= TASK ITEM =
With the material below, print exactly the lines between the line holding "def escalates (r" and the line holding "else if r.countdown ≤ 1 then", inclusive. Add nothing else.

= DATA FOR THIS TASK =
-- ==== Sys2Proof/Machine/Alerts.lean ====
section
/-! DEFINITION. The Alert Unit's operations: raising, ending, acknowledging and escalating records, the overflow
record, and what each change gives its neighbours (chapter 7). -/

namespace Sys2Proof.Machine

/-! ### Effects of a change (R131, R141 to R144, R148) -/

/-- The held set is recomputed and given to the Exhibit Controller when it differs from the last one given (R143). -/
def giveHeld (s : Gx24) : Gx24 :=
  if currentHeld s = s.au.heldGiven then s
  else postHeld (currentHeld s) { s with au := { s.au with heldGiven := currentHeld s } }

/-- MOTION_PWR is set from ESTOP_N and the ESTOP record (R126, R144). -/
def setPower (s : Gx24) : Gx24 := { s with motionPower := powerOn s }

/-- One zone's pattern is computed, and written to the image of every BEACON station of the zone when it differs from
the one last computed (R141). -/
def renderZone (z : Fin 4) (s : Gx24) : Gx24 :=
  if zonePattern z s = tget s.au.patterns z then s
  else
    let p := zonePattern z s
    let s := { s with au := { s.au with patterns := tput s.au.patterns z p } }
    forRows (n := 24) (fun st s =>
      if (rowOf st s).kind = .beacon ∧ (rowOf st s).zone = z then writeBeacon st p s else s) s

/-- The beacons and SUPERVISOR are rendered anew (R141, R142). -/
def render (s : Gx24) : Gx24 :=
  let s := forRows (n := 4) renderZone s
  { s with supervisor := supervisorCall s }

/-- What follows a change of the records: held set, MOTION_PWR, beacons and SUPERVISOR, then the notices (R131). -/
def alertsChanged (notices : List UpFrame) (s : Gx24) : Gx24 := sendAll notices (render (setPower (giveHeld s)))

/-- The state an ALERT-NOTICE carries for a record that stands. -/
def AlertState.notice : AlertState → NoticeState
  | .opened => .opened
  | .owned => .owned
  | .waiting => .waiting

/-- The ALERT-NOTICE of a record as it stands (R148). -/
def noticeOf (i : Fin 64) (r : AlertRecord) (st : NoticeState) (s : Gx24) : UpFrame :=
  .alertNotice i (tget s.au.slots i).generation r.key st r.tier r.repeats r.saturated r.raiseTick s.gc.tick

/-- The record in a slot replaced, the slot's generation kept. -/
def putRecord (i : Fin 64) (r : Option AlertRecord) (s : Gx24) : Gx24 :=
  { s with au := { s.au with slots := tmod s.au.slots i (fun x => { x with record := r }) } }

/-- A record takes the slot: the generation advances by one, 15 wrapping to 0 (R131). -/
def takeSlot (i : Fin 64) (r : AlertRecord) (s : Gx24) : Gx24 :=
  { s with au := { s.au with slots := tmod s.au.slots i (fun x => ⟨x.generation + 1#4, some r⟩) } }

/-! ### Raising (R131 to R133, R146) -/

/-- Every zone. -/
def allZones : ZoneSet := Vector.replicate 4 true

/-- The zone set of a record at creation: the override, else the exhibit's zone, else all four (R132). -/
def zoneSetFor (o : ZoneOverride) (exhibit : Option (Fin 16)) (s : Gx24) : ZoneSet :=
  match o, exhibit with
  | .all, _ => allZones
  | .zone z, _ => tput noZones z true
  | .none, some e => tput noZones (exhibitOf e s).record.zone true
  | .none, none => allZones

/-- The hold target of a record at creation (R132). -/
def holdTargetFor (key : AlertKey) (hold : Bool) (s : Gx24) : ExhibitSet :=
  if !hold then noExhibits
  else if key.cls = clsAxisFault then
    match key.axis with
    | some a => tmake fun e => lists e a s
    | none => noExhibits
  else if key.cls = clsEstop then tmake fun e => decide ((exhibitOf e s).record.axes ≠ [])
  else
    match key.exhibit with
    | some e => tput noExhibits e true
    | none => noExhibits

/-- A new record of a class: tier 1, repeat count 1, the current tick, the class's settings (R131). -/
def newRecord (key : AlertKey) (c : AlertClass) (s : Gx24) : AlertRecord where
  key := key
  state := if momentary key.cls then .waiting else .opened
  tier := 1
  countdown := c.interval
  repeats := 1
  saturated := false
  raiseTick := s.gc.tick
  severity := c.severity
  hold := c.hold
  ackRequired := c.ackRequired
  interval := c.interval
  maxTier := c.maxTier
  zones := zoneSetFor c.zone key.exhibit s
  target := holdTargetFor key c.hold s

/-- The general slot whose record has this key (7.2). -/
def slotOfKey (key : AlertKey) (s : Gx24) : Option (Fin 64) :=
  firstRow (fun i => isGeneral i && match recordAt i s with | some r => decide (r.key = key) | none => false)

/-- The lowest-numbered FREE general slot (R131). -/
def freeSlot (s : Gx24) : Option (Fin 64) := firstRow (fun i => isGeneral i && (recordAt i s).isNone)

/-- The repeat count grows by one; at 255 it stays and carries its mark (R133). -/
def AlertRecord.again (r : AlertRecord) : AlertRecord :=
  if r.repeats + 1 < 255 then { r with repeats := r.repeats + 1 } else { r with repeats := 255, saturated := true }

/-- A raise that matches a record: it counts a repeat, and a condition raise makes a WAITING record OPEN again; no
notice when nothing changed (R133). -/
def repeatRaise (i : Fin 64) (r : AlertRecord) (s : Gx24) : Gx24 :=
  let r' := { r.again with state := if !momentary r.key.cls && r.state = .waiting then .opened else r.state }
  if r' = r then s
  else
    let s := putRecord i (some r') s
    alertsChanged [noticeOf i r' r'.state.notice s] s

/-- The key of the overflow record (7.7). -/
def overflowKey : AlertKey := ⟨clsSystem, .overflow, none, none, none⟩

/-- The overflow condition is raised: the record is made in slot 63, or counts a repeat and becomes OPEN (R146). -/
def raiseOverflow (s : Gx24) : Gx24 :=
  let s := match recordAt overflowSlot s with
    | some r => putRecord overflowSlot (some { r.again with state := .opened, target := s.au.overflowHeld }) s
    | none =>
      takeSlot overflowSlot { newRecord overflowKey (tget s.au.classes clsSystem) s with
        ackRequired := true, target := s.au.overflowHeld } s
  match recordAt overflowSlot s with
  | some r => alertsChanged [noticeOf overflowSlot r r.state.notice s] s
  | none => s

/-- The union of two sets of exhibits. -/
def joinSets (x y : ExhibitSet) : ExhibitSet := tmake fun e => tget x e || tget y e

/-- For a lost AXIS-FAULT raise the axis is added to the lost axes with the key of that raise (R146). -/
def keepLostAxis (key : AlertKey) (s : Gx24) : Gx24 :=
  match key.axis with
  | some a =>
    if key.cls = clsAxisFault then { s with au := { s.au with lostAxes := tput s.au.lostAxes a (some key) } } else s
  | none => s

/-- A raise lost for want of a slot: it is counted, its hold target and a lost AXIS-FAULT's axis are kept, and the
overflow condition is raised (R146). -/
def loseRaise (key : AlertKey) (s : Gx24) : Gx24 :=
  let s := growAlert .raisesLost s
  let target := holdTargetFor key (tget s.au.classes key.cls).hold s
  let s := { s with au := { s.au with overflowHeld := joinSets s.au.overflowHeld target } }
  raiseOverflow (keepLostAxis key s)

/-- A raise that reaches the Alert Unit (R131, R133, R146). -/
def raise (key : AlertKey) (s : Gx24) : Gx24 :=
  match slotOfKey key s with
  | some i =>
    match recordAt i s with
    | some r => repeatRaise i r s
    | none => s
  | none =>
    match freeSlot s with
    | some i =>
      let r := newRecord key (tget s.au.classes key.cls) s
      let s := takeSlot i r s
      alertsChanged [noticeOf i r r.state.notice s] s
    | none => loseRaise key s

/-! ### Ends and removals (R134, R147) -/

/-- The overflow record is removed: its held set and lost axes are emptied with it (R147). -/
def clearOverflow (s : Gx24) : Gx24 :=
  let s := putRecord overflowSlot none s
  { s with au := { s.au with overflowHeld := noExhibits, lostAxes := Vector.replicate 8 none } }

/-- A general slot has been freed: the overflow condition, if present, ends; an OPEN overflow record becomes WAITING
and an OWNED one is removed (R147). -/
def endOverflow (s : Gx24) : List UpFrame × Gx24 :=
  match recordAt overflowSlot s with
  | some r =>
    match r.state with
    | .opened =>
      let r' := { r with state := .waiting }
      let s := putRecord overflowSlot (some r') s
      ([noticeOf overflowSlot r' .waiting s], s)
    | .owned =>
      let n := noticeOf overflowSlot r .removed s
      ([n], clearOverflow s)
    | .waiting => ([], s)
  | none => ([], s)

/-- A general record is removed: its slot becomes FREE and keeps its generation, and the overflow condition ends if it
is present (R134, R147). -/
def removeRecord (i : Fin 64) (r : AlertRecord) (s : Gx24) : Gx24 :=
  let n := noticeOf i r .removed s
  let (ns, s) := endOverflow (putRecord i none s)
  alertsChanged (n :: ns) s

/-- The owner of a condition ends it, with the key of its latest raise (R134). -/
def endCondition (key : AlertKey) (s : Gx24) : Gx24 :=
  match slotOfKey key s with
  | some i =>
    match recordAt i s with
    | some r =>
      match r.state with
      | .opened =>
        if r.ackRequired then
          let r' := { r with state := .waiting }
          let s := putRecord i (some r') s
          alertsChanged [noticeOf i r' .waiting s] s
        else removeRecord i r s
      | .owned => removeRecord i r s
      | .waiting => s
    | none => s
  | none => s

/-! ### Acknowledgement (R135 to R137) -/

/-- What one record's acknowledgement adds to an acknowledgement being taken: its ALERT-NOTICE, the acknowledgement
notices for the Motion Unit, and whether a general slot was freed. -/
structure AckTaken where
  notices : List UpFrame
  axes : List (Fin 8 × AlertKey)
  freed : Bool
  deriving DecidableEq, Repr

/-- The acknowledgement notices for the Motion Unit that a record gives: the axis of an AXIS-FAULT record with its key
(R135), and for the overflow record each lost axis with the key kept with it (R147). -/
def ackAxes (i : Fin 64) (r : AlertRecord) (s : Gx24) : List (Fin 8 × AlertKey) :=
  if i = overflowSlot then
    (List.finRange 8).filterMap (fun a => (tget s.au.lostAxes a).map (fun k => (a, k)))
  else if r.key.cls = clsAxisFault then
    match r.key.axis with
    | some a => [(a, r.key)]
    | none => []
  else []

/-- One record is acknowledged: OPEN becomes OWNED, WAITING is removed, OWNED is unchanged (R135). -/
def ackSlot (i : Fin 64) (t : AckTaken × Gx24) : AckTaken × Gx24 :=
  let (k, s) := t
  match recordAt i s with
  | none => (k, s)
  | some r =>
    let axes := k.axes ++ ackAxes i r s
    match r.state with
    | .opened =>
      let r' := { r with state := .owned }
      let s := putRecord i (some r') s
      ({ k with notices := k.notices ++ [noticeOf i r' .owned s], axes := axes }, s)
    | .owned => ({ k with axes := axes }, s)
    | .waiting =>
      let n := noticeOf i r .removed s
      if i = overflowSlot then ({ k with notices := k.notices ++ [n], axes := axes }, clearOverflow s)
      else (⟨k.notices ++ [n], axes, true⟩, putRecord i none s)

/-- The frame is an ALERT-NOTICE of the overflow record. -/
def UpFrame.ofOverflow : UpFrame → Bool
  | .alertNotice i _ _ _ _ _ _ _ _ => i = overflowSlot
  | _ => false

/-- The notices of one acknowledgement and those of the end of the overflow condition it brought about: one for each record,
the last (R148). -/
def lastNotices (ns overflow : List UpFrame) : List UpFrame :=
  if overflow = [] then ns else ns.filter (fun n => !n.ofOverflow) ++ overflow

/-- One acknowledgement that touches these slots: all of them change, then the held set, the beacons and SUPERVISOR are
done once and the notices are sent (R135). The Motion Unit's notices are returned. -/
def acknowledge (slots : List (Fin 64)) (s : Gx24) : List (Fin 8 × AlertKey) × Gx24 :=
  let (k, s) := forList slots ackSlot (⟨[], [], false⟩, s)
  let (ns, s) := if k.freed then endOverflow s else ([], s)
  (k.axes, alertsChanged (lastNotices k.notices ns) s)

/-- The slots an attendant's key at the exhibit reaches: every unacknowledged record that names the exhibit, or names
none and has the exhibit's zone in its zone set (R136). -/
def keyReach (e : Fin 16) (s : Gx24) : List (Fin 64) :=
  (List.finRange 64).filter (fun i => match recordAt i s with
    | some r => r.unacked && (match r.key.exhibit with
        | some x => decide (x = e)
        | none => tget r.zones (exhibitOf e s).record.zone)
    | none => false)

/-! ### Escalation (R140) -/

/-- The record escalates: unacknowledged, interval above 0, tier below its maximum, and its exhibit not DARK (R140). -/
def escalates (r : AlertRecord) (s : Gx24) : Bool :=
  r.unacked && decide (0 < r.interval) && decide (r.tier < r.maxTier) && !exhibitDark r.key.exhibit s

/-- The record's tier rises by one and its countdown is reloaded (R140). -/
def AlertRecord.raised (r : AlertRecord) : AlertRecord := { r with tier := r.tier + 1, countdown := r.interval }

/-- One slot's record at a tick event: the countdown falls by one, and at 0 the tier rises (R140). -/
def escalateSlot (i : Fin 64) (t : List UpFrame × Gx24) : List UpFrame × Gx24 :=
  let (ns, s) := t
  match recordAt i s with
  | none => (ns, s)
  | some r =>
    if !escalates r s then (ns, s)
    else if r.countdown ≤ 1 then
      let s := putRecord i (some r.raised) s
      (ns ++ [noticeOf i r.raised r.raised.state.notice s], s)
    else (ns, putRecord i (some { r with countdown := r.countdown - 1 }) s)

/-- The Alert Unit's count of a tick event (R140). -/
def escalateAll (s : Gx24) : Gx24 :=
  let (ns, s) := forRows (n := 64) escalateSlot ([], s)
  if ns = [] then s else alertsChanged ns s

/-! ### The raises by name (the table of 7.2) -/

/-- ESTOP (R125). -/
def keyEstop : AlertKey := ⟨clsEstop, .none, none, none, none⟩

/-- SYSTEM, TRUNK-LOST (R169). -/
def keyTrunkLost : AlertKey := ⟨clsSystem, .trunkLost, none, none, none⟩

/-- STATION-LOST of a station, naming its home exhibit (R5). -/
def keyStationLost (st : Fin 24) (s : Gx24) : AlertKey := ⟨clsStationLost, .none, (rowOf st s).home, some st, none⟩

/-- GUARD-HELD of an axis (R120). -/
def keyGuardHeld (a : Fin 8) (s : Gx24) : AlertKey := ⟨clsGuardHeld, .none, lowestListing a s, none, some a⟩

/-- The alert cause of an axis fault (7.2). -/
def FaultCause.alert : FaultCause → AlertCause
  | .drive => .drive
  | .limit => .limit
  | .following => .following
  | .station => .station
  | .estop => .estop

/-- AXIS-FAULT of an axis (R123). -/
def keyAxisFault (a : Fin 8) (c : FaultCause) (s : Gx24) : AlertKey :=
  ⟨clsAxisFault, c.alert, lowestListing a s, none, some a⟩

/-- A momentary alert that names an exhibit: HELP (R32), CROWDING (R58), CHAIN-FAULT (R85), a user class (R72). -/
def keyExhibit (cls : Fin 16) (cause : AlertCause) (e : Fin 16) : AlertKey := ⟨cls, cause, some e, none, none⟩

end Sys2Proof.Machine
end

= EXERCISE RESPONSE =
def escalates (r : AlertRecord) (s : Gx24) : Bool :=
  r.unacked && decide (0 < r.interval) && decide (r.tier < r.maxTier) && !exhibitDark r.key.exhibit s

/-- The record's tier rises by one and its countdown is reloaded (R140). -/
def AlertRecord.raised (r : AlertRecord) : AlertRecord := { r with tier := r.tier + 1, countdown := r.interval }

/-- One slot's record at a tick event: the countdown falls by one, and at 0 the tier rises (R140). -/
def escalateSlot (i : Fin 64) (t : List UpFrame × Gx24) : List UpFrame × Gx24 :=
  let (ns, s) := t
  match recordAt i s with
  | none => (ns, s)
  | some r =>
    if !escalates r s then (ns, s)
    else if r.countdown ≤ 1 then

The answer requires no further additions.